As for the boys, Nichols said it was remarkable to find boys who could hunt, fish, fall down a hole, get covered with snakes and just jump on a dirt bike and take off. He said both showed real talent even if they felt they were just playing themselves.
Nichols says he shot the movie in Super 35MM scope and worries that one day he will have to switch to digital because he says he doesn’t know if he can make a movie that way. “I like big sweeping movies and applying that to the place I come from,” he said. The Cannes screening was projected digitally though and ran into a snag about half way through when scenes overlapped and the picture became distorted. It was finally fixed after loud protests from the audience but even that snafu couldn’t break the spell of this film which actually feels like the perfect blend of commericial appeal and artistic integrity. Why don’t studios want this kind of thing anymore?
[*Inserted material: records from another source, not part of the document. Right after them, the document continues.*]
-- ==== Sys2Proof/Machine/Operands.lean ====
section
/-! DEFINITION. The operand forms. Every operand is a Word popped from the stack; the first value popped is the rightmost operand
(40_word_arithmetic.md R70; 41_compare_bitwise_shift.md R90). The count is checked before anything is popped (42_stack.md R112). -/

namespace Sys2Proof.Machine

/-- One operand: the top and the state without it. -/
def popOne (s : State) : Except FaultKind (Word × State) := do
  need 1 s
  pop s

/-- Two operands: the top, the second, and the state without them. -/
def popTwo (s : State) : Except FaultKind (Word × Word × State) := do
  need 2 s
  let (top, s₁) ← pop s
  let (second, s₂) ← pop s₁
  return (top, second, s₂)

/-- Three operands: the top, the second, the third, and the state without them. -/
def popThree (s : State) : Except FaultKind (Word × Word × Word × State) := do
  need 3 s
  let (top, s₁) ← pop s
  let (second, s₂) ← pop s₁
  let (third, s₃) ← pop s₂
  return (top, second, third, s₃)

/-- `a <- pop(); push(OP(a))` (41_compare_bitwise_shift.md R90). -/
def unaryOp (op : Word → Word) (s : State) : Out :=
  runBody s do
    let (a, popped) ← popOne s
    return complete 0 (place (op a) popped)

/-- `b <- pop(); a <- pop(); push(OP(a, b))` (40_word_arithmetic.md R70). -/
def binaryOp (op : Word → Word → Word) (s : State) : Out :=
  runBody s do
    let (b, a, popped) ← popTwo s
    return complete 0 (place (op a b) popped)

/-- `m <- pop(); y <- pop(); x <- pop(); push(OP(x, y, m))` (40_word_arithmetic.md R70). -/
def ternaryOp (op : Word → Word → Word → Word) (s : State) : Out :=
  runBody s do
    let (m, y, x, popped) ← popThree s
    return complete 0 (place (op x y m) popped)

/-- `room(1); push(w)` for an instruction that takes nothing from the stack (45_context.md R141; 42_stack.md R117). -/
def pushOp (immLen : Nat) (w : Word) (s : State) : Out :=
  runBody s do
    let pushed ← push w s
    return complete immLen pushed

end Sys2Proof.Machine
end

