-- ==== Sys2Proof/Safety.lean ====
section
/-! DEFINITION. The terms the statements are made in: the state after a fault, the common shapes of an instruction's rule,
instruction boundaries, and the invariant of a run. They restate the spec's rules and take as little as they can from the
machine's own definitions. -/

namespace Sys2Proof

/-- `k` of `need(k)`: how many stack entries the instruction needs (60_exceptions.md R182). -/
def Instr.needs : Instr → Nat
  | .stop => 0
  | .add => 2
  | .mul => 2
  | .sub => 2
  | .div => 2
  | .sdiv => 2
  | .mod => 2
  | .smod => 2
  | .addmod => 3
  | .mulmod => 3
  | .exp => 2
  | .lt => 2
  | .gt => 2
  | .slt => 2
  | .sgt => 2
  | .eq => 2
  | .iszero => 1
  | .and => 2
  | .or => 2
  | .xor => 2
  | .not => 1
  | .byte => 2
  | .shl => 2
  | .shr => 2
  | .sar => 2
  | .callvalue => 0
  | .calldataload => 1
  | .calldatasize => 0
  | .codesize => 0
  | .pop => 1
  | .mload => 1
  | .mstore => 2
  | .mstore8 => 2
  | .jump => 1
  | .jumpi => 2
  | .jumpdest => 0
  | .push1 _ => 0
  | .push2 _ => 0
  | .push3 _ => 0
  | .push4 _ => 0
  | .push5 _ => 0
  | .push6 _ => 0
  | .push7 _ => 0
  | .push8 _ => 0
  | .push9 _ => 0
  | .push10 _ => 0
  | .push11 _ => 0
  | .push12 _ => 0
  | .push13 _ => 0
  | .push14 _ => 0
  | .push15 _ => 0
  | .push16 _ => 0
  | .push17 _ => 0
  | .push18 _ => 0
  | .push19 _ => 0
  | .push20 _ => 0
  | .push21 _ => 0
  | .push22 _ => 0
  | .push23 _ => 0
  | .push24 _ => 0
  | .push25 _ => 0
  | .push26 _ => 0
  | .push27 _ => 0
  | .push28 _ => 0
  | .push29 _ => 0
  | .push30 _ => 0
  | .push31 _ => 0
  | .push32 _ => 0
  | .dup1 => 1
  | .dup2 => 2
  | .dup3 => 3
  | .dup4 => 4
  | .dup5 => 5
  | .dup6 => 6
  | .dup7 => 7
  | .dup8 => 8
  | .dup9 => 9
  | .dup10 => 10
  | .dup11 => 11
  | .dup12 => 12
  | .dup13 => 13
  | .dup14 => 14
  | .dup15 => 15
  | .dup16 => 16
  | .swap1 => 2
  | .swap2 => 3
  | .swap3 => 4
  | .swap4 => 5
  | .swap5 => 6
  | .swap6 => 7
  | .swap7 => 8
  | .swap8 => 9
  | .swap9 => 10
  | .swap10 => 11
  | .swap11 => 12
  | .swap12 => 13
  | .swap13 => 14
  | .swap14 => 15
  | .swap15 => 16
  | .swap16 => 17
  | .revert => 2

/-- The instructions whose net stack change is positive (60_exceptions.md R181). -/
def Instr.grows : Instr → Bool
  | .stop => false
  | .add => false
  | .mul => false
  | .sub => false
  | .div => false
  | .sdiv => false
  | .mod => false
  | .smod => false
  | .addmod => false
  | .mulmod => false
  | .exp => false
  | .lt => false
  | .gt => false
  | .slt => false
  | .sgt => false
  | .eq => false
  | .iszero => false
  | .and => false
  | .or => false
  | .xor => false
  | .not => false
  | .byte => false
  | .shl => false
  | .shr => false
  | .sar => false
  | .callvalue => true
  | .calldataload => false
  | .calldatasize => true
  | .codesize => true
  | .pop => false
  | .mload => false
  | .mstore => false
  | .mstore8 => false
  | .jump => false
  | .jumpi => false
  | .jumpdest => false
  | .push1 _ => true
  | .push2 _ => true
  | .push3 _ => true
  | .push4 _ => true
  | .push5 _ => true
  | .push6 _ => true
  | .push7 _ => true
  | .push8 _ => true
  | .push9 _ => true
  | .push10 _ => true
  | .push11 _ => true
  | .push12 _ => true
  | .push13 _ => true
  | .push14 _ => true
  | .push15 _ => true
  | .push16 _ => true
  | .push17 _ => true
  | .push18 _ => true
  | .push19 _ => true
  | .push20 _ => true
  | .push21 _ => true
  | .push22 _ => true
  | .push23 _ => true
  | .push24 _ => true
  | .push25 _ => true
  | .push26 _ => true
  | .push27 _ => true
  | .push28 _ => true
  | .push29 _ => true
  | .push30 _ => true
  | .push31 _ => true
  | .push32 _ => true
  | .dup1 => true
  | .dup2 => true
  | .dup3 => true
  | .dup4 => true
  | .dup5 => true
  | .dup6 => true
  | .dup7 => true
  | .dup8 => true
  | .dup9 => true
  | .dup10 => true
  | .dup11 => true
  | .dup12 => true
  | .dup13 => true
  | .dup14 => true
  | .dup15 => true
  | .dup16 => true
  | .swap1 => false
  | .swap2 => false
  | .swap3 => false
  | .swap4 => false
  | .swap5 => false
  | .swap6 => false
  | .swap7 => false
  | .swap8 => false
  | .swap9 => false
  | .swap10 => false
  | .swap11 => false
  | .swap12 => false
  | .swap13 => false
  | .swap14 => false
  | .swap15 => false
  | .swap16 => false
  | .revert => false

namespace Safety

open Sys2Proof.Machine

/-- The Faulted state of 60_exceptions.md R186: everything but the run state and the fault kind is as before the step. -/
def faultState (k : FaultKind) (s : State) : State := { s with runState := .faulted, faultKind := some k }

/-- The instruction at `s` takes the fault `k`. -/
def Raises (i : Instr) (s : State) (k : FaultKind) : Prop := exec i s = .next (faultState k s)

/-- `op` is the one-byte encoding of `i`: format F0 (30_encoding.md R51). -/
def EncodedBy (op : Byte) (i : Instr) : Prop := encode i = [op] ∧ ∀ rest : List Byte, decode (op :: rest) = .ok i rest

/-- The unary shape of 41_compare_bitwise_shift.md R90: one Word popped, a Word with the given relation to it pushed, `pc`
advanced by 1, nothing else changed; StackUnderflow on an empty stack. -/
def UnaryRule (op : Byte) (i : Instr) (result : Word → Word → Prop) : Prop :=
  EncodedBy op i ∧
  (∀ (s : State) (a : Word) (below : List Word), s.stack = a :: below →
    ∃ w, result a w ∧ exec i s = .next { s with stack := w :: below, pc := s.pc + 1 }) ∧
  (∀ s : State, s.stack.length < 1 → Raises i s .stackUnderflow)

/-- The binary shape of 40_word_arithmetic.md R70: the top `b` is the right operand and the entry below it, `a`, the left one; a
Word with the given relation to them is pushed, `pc` advances by 1, nothing else changes; StackUnderflow on fewer than two
entries. -/
def BinaryRule (op : Byte) (i : Instr) (result : Word → Word → Word → Prop) : Prop :=
  EncodedBy op i ∧
  (∀ (s : State) (a b : Word) (below : List Word), s.stack = b :: a :: below →
    ∃ w, result a b w ∧ exec i s = .next { s with stack := w :: below, pc := s.pc + 1 }) ∧
  (∀ s : State, s.stack.length < 2 → Raises i s .stackUnderflow)

/-- The ternary shape of 40_word_arithmetic.md R70: the modulus `m` on top, `y` second, `x` third. -/
def TernaryRule (op : Byte) (i : Instr) (result : Word → Word → Word → Word → Prop) : Prop :=
  EncodedBy op i ∧
  (∀ (s : State) (x y m : Word) (below : List Word), s.stack = m :: y :: x :: below →
    ∃ w, result x y m w ∧ exec i s = .next { s with stack := w :: below, pc := s.pc + 1 }) ∧
  (∀ s : State, s.stack.length < 3 → Raises i s .stackUnderflow)

/-- The shape of an instruction that takes nothing and pushes one Word (45_context.md R141): StackOverflow when the stack is
full. -/
def PushesRule (op : Byte) (i : Instr) (value : State → Word) : Prop :=
  EncodedBy op i ∧
  (∀ s : State, s.stack.length < 1024 →
    exec i s = .next { s with stack := value s :: s.stack, pc := s.pc + 1 }) ∧
  (∀ s : State, 1024 ≤ s.stack.length → Raises i s .stackOverflow)

/-- Byte index `k` of a Word, 0 the most significant: `w[255-8k : 248-8k]` (00_scope.md R7). -/
def byteAt (w : Word) (k : Nat) : Byte := w.extractLsb' (248 - 8 * k) 8

/-- The number a big-endian byte string stands for, as a sum of its digits (00_scope.md R8). -/
def bigEndian : List Byte → Nat
  | [] => 0
  | b :: bytes => b.toNat * 256 ^ bytes.length + bigEndian bytes

/-- The high-water mark that covers `n` bytes at `addr`: the least multiple of 32 that is at least `addr + n` (20_memory.md
R35). -/
def markFor (addr n : Nat) : Nat := 32 * ((addr + n + 31) / 32)

/-- The range of data memory an instruction accesses, from the operands on the stack (43_memory_access.md R121 to R123;
46_halt.md R152); `none` where it accesses none or its operands are not there. -/
def accessOf (i : Instr) (stack : List Word) : Option (Nat × Nat) :=
  if i = .mload then (stack[0]?).map fun offset => (offset.toNat, 32)
  else if i = .mstore ∧ 2 ≤ stack.length then (stack[0]?).map fun offset => (offset.toNat, 32)
  else if i = .mstore8 ∧ 2 ≤ stack.length then (stack[0]?).map fun offset => (offset.toNat, 1)
  else if i = .revert then
    match stack with
    | offset :: length :: _ => some (offset.toNat, length.toNat)
    | _ => none
  else none

/-- The 155 unassigned opcode bytes, as the ranges 30_encoding.md R56 lists. -/
def unassignedByte (op : Byte) : Bool :=
  let n := op.toNat
  (0x0B ≤ n && n ≤ 0x0F) || (0x1E ≤ n && n ≤ 0x33) || n == 0x37 || (0x39 ≤ n && n ≤ 0x4F) || (0x54 ≤ n && n ≤ 0x55) ||
    (0x58 ≤ n && n ≤ 0x5A) || (0x5C ≤ n && n ≤ 0x5F) || (0xA0 ≤ n && n ≤ 0xFC) || (0xFE ≤ n && n ≤ 0xFF)

/-- `imm_len` by the opcode's number: `n = byte - 0x5F` for 0x60 to 0x7F, 0 for every other byte (30_encoding.md R55). -/
def pushWidth (op : Byte) : Nat := if 0x60 ≤ op.toNat ∧ op.toNat ≤ 0x7F then op.toNat - 0x5F else 0

/-- An offset "reachable as the start of an instruction": a cursor position of the left-to-right scan from offset 0
(44_jump.md R131; 30_encoding.md R58). -/
inductive Boundary (code : List Byte) : Nat → Prop where
  | entry : Boundary code 0
  | next (i : Nat) (op : Byte) (here : Boundary code i) (byte : code[i]? = some op) : Boundary code (i + 1 + pushWidth op)

/-- What holds throughout a run: the stack is bounded (10_state.md R12); memory is in its canonical form; the high-water mark is a
multiple of 32 (R15), within the ceiling, and covers every byte that is not zero (R16); `fault_kind` is recorded exactly when
Faulted (R23) and `output` is present exactly after REVERT (R24); `pc` is an instruction boundary (30_encoding.md R58) and at most
`code_len + 32` (R18). -/
structure RunInv (s : State) : Prop where
  stack_le : s.stack.length ≤ 1024
  mem_wf : s.mem.wf = true
  msize_aligned : s.msize % 32 = 0
  msize_le : s.msize ≤ s.memCeiling
  mem_above : ∀ a, s.msize ≤ a → s.mem.read a = 0
  fault_iff : s.runState = .faulted ↔ s.faultKind ≠ none
  output_iff : s.runState = .haltedRevert ↔ s.output ≠ none
  boundary : Boundary s.code s.pc
  pc_le : s.pc ≤ s.code.length + 32

end Safety

end Sys2Proof
end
Nichols, asked for his cinematic inspirations, said he was no film expert but had a handful of favorites, almost all starring Paul Newman mentioning Butch Cassidy, Cool Hand Luke, The Hustler and Hud (rhymes with Mud?). I would add another Newman classic, The Long Hot Summer, another deep south film that uses the river in its opening sequence to great sprawling effect.
Twitter reactions after the screening were upbeat and positive but some speculated the film may be too “Hollywood” to win prizes here. Juries do tend to be a little more esoteric. The biggest prize for this fine film would be to find a good distributor who gets the idea that human stories can be a really nice antidote to superheroes and Battleships.